Data entries
§
-- ==== Sys2Proof/Certificates/Slice0/Obligations.lean ====
section
/-! DEFINITION. The statements for the provers. Each docstring names the rule of spec/ it formalises, or says on which
decision or assumption it rests. First the words the statements are made of. -/

namespace Sys2Proof.Claims

open Sys2Proof.Machine

/-- The number of a word of format A (R62). -/
def wordA (op : Nat) (nnn : BitVec 12) : Nat := 0x1000 * op + nnn.toNat

/-- The number of a word of format XK or XF (R62). -/
def wordXK (op : Nat) (x : Reg) (kk : Nat) : Nat := 0x1000 * op + 0x100 * x.val + kk

/-- The number of a word of format XY or XYN (R62). -/
def wordXYN (op : Nat) (x y : Reg) (n : Nat) : Nat := 0x1000 * op + 0x100 * x.val + 0x10 * y.val + n

/-- Every byte of memory reads as before. -/
def sameBytes (s t : State) : Prop := ∀ a, t.byteAt a = s.byteAt a

/-- Every register but those in `dst` is as before. -/
def sameRegsBut (dst : Reg → Prop) (s t : State) : Prop := ∀ r, ¬ dst r → t.getV r = s.getV r

/-- Only pc is written: every register, I, the stack, the timers, the keys, the framebuffer, memory, MODE and WAITREG are
as before, and so are the model's own fields. -/
def onlyPc (s t : State) : Prop := t = { s with pc := t.pc } ∧ sameBytes s t

/-- Only V and pc are written. -/
def onlyRegs (s t : State) : Prop := t = { s with v := t.v, pc := t.pc } ∧ sameBytes s t

/-- V[x] takes the value `n`, pc advances by 2 and nothing else changes. -/
def writesReg (s t : State) (x : Reg) (n : Nat) : Prop :=
  (t.getV x).toNat = n ∧ sameRegsBut (· = x) s t ∧ t.pc = s.pc + 2 ∧ onlyRegs s t

/-- V[x] takes the value `n`, VF the flag unless x is 15, pc advances by 2 and nothing else changes. -/
def writesRegAndFlag (s t : State) (x : Reg) (n flag : Nat) : Prop :=
  (t.getV x).toNat = n ∧ (x ≠ VF → (t.getV VF).toNat = flag) ∧ sameRegsBut (fun r => r = x ∨ r = VF) s t ∧
    t.pc = s.pc + 2 ∧ onlyRegs s t

/-- pc advances by 4 if `c` holds and by 2 if not, and nothing else changes. -/
def skipsWhen (c : Prop) (s t : State) : Prop := (c → t.pc = s.pc + 4) ∧ (¬ c → t.pc = s.pc + 2) ∧ onlyPc s t

/-- The flag value of a condition. -/
def flagOf (c : Prop) [Decidable c] : Nat := if c then 1 else 0

/-- The state of a `Step` that executes: the event taken and boot over, nothing else. -/
def executing (s : State) : State := s.takeEvent.sealBoot

/-- Bit (x, y) of the grid lies under a 1-bit of the N sprite bytes at I, drawn at origin (ox, oy) (R142). -/
def covered (s : State) (ox oy n : Nat) (x : Fin 64) (y : Fin 32) : Prop :=
  ∃ r j, r < n ∧ j < 8 ∧ (s.byteAt (s.dataAddr r)).getMsbD j = true ∧ (ox + j) % 64 = x.val ∧ (oy + r) % 32 = y.val

/-- The instruction's own cause of an index-bounds violation (R178). -/
def violates (i : Instr) (s : State) : Prop :=
  match i with
  | .drw _ _ n => 0 < n.val ∧ 4095 < s.ireg.toNat + n.val - 1
  | .ldB _ => 4095 < s.ireg.toNat + 2
  | .dump x => 4095 < s.ireg.toNat + x.val
  | .load x => 4095 < s.ireg.toNat + x.val
  | .skp x => 15 < (s.getV x).toNat
  | .sknp x => 15 < (s.getV x).toNat
  | _ => False

/-- The registers an instruction names as its destination, the flag aside (R11). -/
def destination (i : Instr) (r : Reg) : Prop :=
  match i with
  | .ldImm x _ | .addImm x _ | .ldReg x _ | .orReg x _ | .andReg x _ | .xorReg x _ | .addReg x _ | .subReg x _
  | .shr x _ | .subn x _ | .shl x _ | .rnd x _ | .ldVxDt x => r = x
  | .load x => r.val ≤ x.val
  | _ => False

/-- The seven instructions that write VF as a flag (R11). -/
def writesFlag (i : Instr) : Prop :=
  match i with
  | .addReg _ _ | .subReg _ _ | .shr _ _ | .subn _ _ | .shl _ _ | .addI _ | .drw _ _ _ => True
  | _ => False

/-- The bytes an instruction stores to, by the address its meaning uses (R46). -/
def stores (i : Instr) (s : State) (a : Nat) : Prop :=
  match i with
  | .ldB _ => ∃ j, j ≤ 2 ∧ a = s.dataAddr j
  | .dump x => ∃ j, j ≤ x.val ∧ a = s.dataAddr j
  | _ => False

/-- The absolute target of a jump or call, V0 added for BNNN; none for the others (R91). -/
def targetEven (i : Instr) (s : State) : Prop :=
  match i with
  | .jp nnn | .call nnn => nnn.toNat % 2 = 0
  | .jpV0 nnn => (nnn.toNat + (s.getV 0).toNat) % 2 = 0
  | _ => True

/-- The instructions that set pc to a target: the jumps, call and return (R80). -/
def redirects (i : Instr) : Prop :=
  match i with
  | .jp _ | .call _ | .jpV0 _ | .ret => True
  | _ => False

/-- The six conditional skips (R91). -/
def isSkip (i : Instr) : Prop :=
  match i with
  | .seImm _ _ | .sneImm _ _ | .seReg _ _ | .sneReg _ _ | .skp _ | .sknp _ => True
  | _ => False

/-- pc is even and so is every stack entry, dead ones included (R45). -/
def evenPc (s : State) : Prop := s.pc.toNat % 2 = 0 ∧ ∀ k : Fin 16, s.stack[k].toNat % 2 = 0

end Sys2Proof.Claims

open Sys2Proof Sys2Proof.Machine Sys2Proof.Claims

/-! ## Reset, decoding, the step -/

/-- R26 and R49 as the event `Reset` (R200) leaves them, from every state and mode. The values of pc and FB are the
source's, the others the spec's decision D20 (assumption 1); FONT is the parameter of the machine (assumption 2). -/
def Obligations.ResetRestoresEveryResetValue : Prop :=
  ∀ s : State, ∃ t, deliver .reset s = .next t ∧
    t.pc = 0x200 ∧ (∀ x y, t.pixel x y = false) ∧ (∀ r, t.getV r = 0) ∧ t.ireg = 0 ∧ t.sp = 0 ∧
    (∀ k : Fin 16, t.stack[k] = 0) ∧ t.dt = 0 ∧ t.st = 0 ∧ (∀ k, t.keyDown k = false) ∧ t.mode = .run ∧ t.waitReg = 0 ∧
    (∀ d : Fin 80, t.byteAt d.val = s.font[d]) ∧ (∀ a, 80 ≤ a → t.byteAt a = 0)

/-- R65: the first entry of the table that matches decides, and a word that matches none is UNKNOWN. -/
def Obligations.ResolveTakesFirstMatchingRow : Prop :=
  ∀ w : Word,
    (∀ k (hk : k < instrTable.length), instrTable[k].hits w = true →
      (∀ j (hj : j < k), (instrTable[j]'(by omega)).hits w = false) → resolve w = some (instrTable[k].build w)) ∧
    ((∀ r ∈ instrTable, r.hits w = false) → resolve w = none)

/-- The first three and a few more of the sample words of spec/95_test_vectors.md S1 decode as listed there, and so does
the word 0x00E1, which only `0NNN` matches. -/
def Obligations.SampleWordsDecodeAsListed : Prop :=
  decode [0x00, 0xE0] = .ok (.cls, []) ∧ decode [0x00, 0xEE] = .ok (.ret, []) ∧
  decode [0x12, 0x34] = .ok (.jp 0x234, []) ∧ decode [0x34, 0x56] = .ok (.seImm 4 0x56, []) ∧
  decode [0x8A, 0xB7] = .ok (.subn 0xA 0xB, []) ∧ decode [0xDE, 0xF1] = .ok (.drw 0xE 0xF 1, []) ∧
  decode [0xF1, 0x65] = .ok (.load 1, []) ∧ decode [0x00, 0xE1] = .ok (.sys 0x0E1, []) ∧
  decode [0x8A, 0xB8] = .error (.decodeMiss 0x8AB8)

/-- Decoding the encoding of a well-formed instruction gives it back with the bytes that follow, for every operand value. -/
def Obligations.DecodeOfEncodeIsTheInstruction : Prop :=
  ∀ (i : Instr) (rest : List Byte), i.wf = true → decode (encode i ++ rest) = .ok (i, rest)

/-- A word that decodes is the encoding of the well-formed instruction it decodes to: no bit of a word is dropped. -/
def Obligations.EncodeOfDecodeIsTheWord : Prop :=
  ∀ (w : Word) (i : Instr), resolve w = some i → i.wf = true ∧ encodeWord i = w

/-- The decode misses are exactly the words R70 lists, by their digits. -/
def Obligations.DecodeMissWordsAreExactlyTheListed : Prop :=
  ∀ w : Word, resolve w = none ↔
    let d3 := w.toNat / 4096; let d0 := w.toNat % 16; let kk := w.toNat % 256
    (d3 = 5 ∧ d0 ≠ 0) ∨ (d3 = 8 ∧ d0 ∈ [8, 9, 0xA, 0xB, 0xC, 0xD, 0xF]) ∨ (d3 = 9 ∧ d0 ≠ 0) ∨
    (d3 = 0xE ∧ kk ≠ 0x9E ∧ kk ≠ 0xA1) ∨
    (d3 = 0xF ∧ kk ∉ [0x07, 0x0A, 0x15, 0x18, 0x1E, 0x29, 0x33, 0x55, 0x65])

/-- R67 by the table: exactly 0x00E0 and 0x00EE match more than one entry. -/
def Obligations.OnlyTwoWordsMatchTwoRows : Prop :=
  ∀ w : Word, 1 < (instrTable.filter fun r => r.hits w).length ↔ w = 0x00E0 ∨ w = 0x00EE

/-- R64: in RUN, when the two bytes at pc decode to `i`, the next step is exec of `i`; around it the step only takes the
event from the model's list and ends boot (assumptions 4 and 8). -/
def Obligations.StepRunsTheDecodedInstruction : Prop :=
  ∀ (s : State) (first second : Byte) (i : Instr),
    s.nextEvent = .step → s.mode = .run → s.pc.toNat + 1 ≤ 4095 →
    s.byteAt s.pc.toNat = first → s.byteAt (s.pc.toNat + 1) = second → decode [first, second] = .ok (i, []) →
    step s = exec i (executing s)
§
■ GOAL OF THE EXERCISE: In the records above, some lines hold the word "decision". Say how many, and nothing more.

■ ANSWER FOR THIS EXERCISE: 2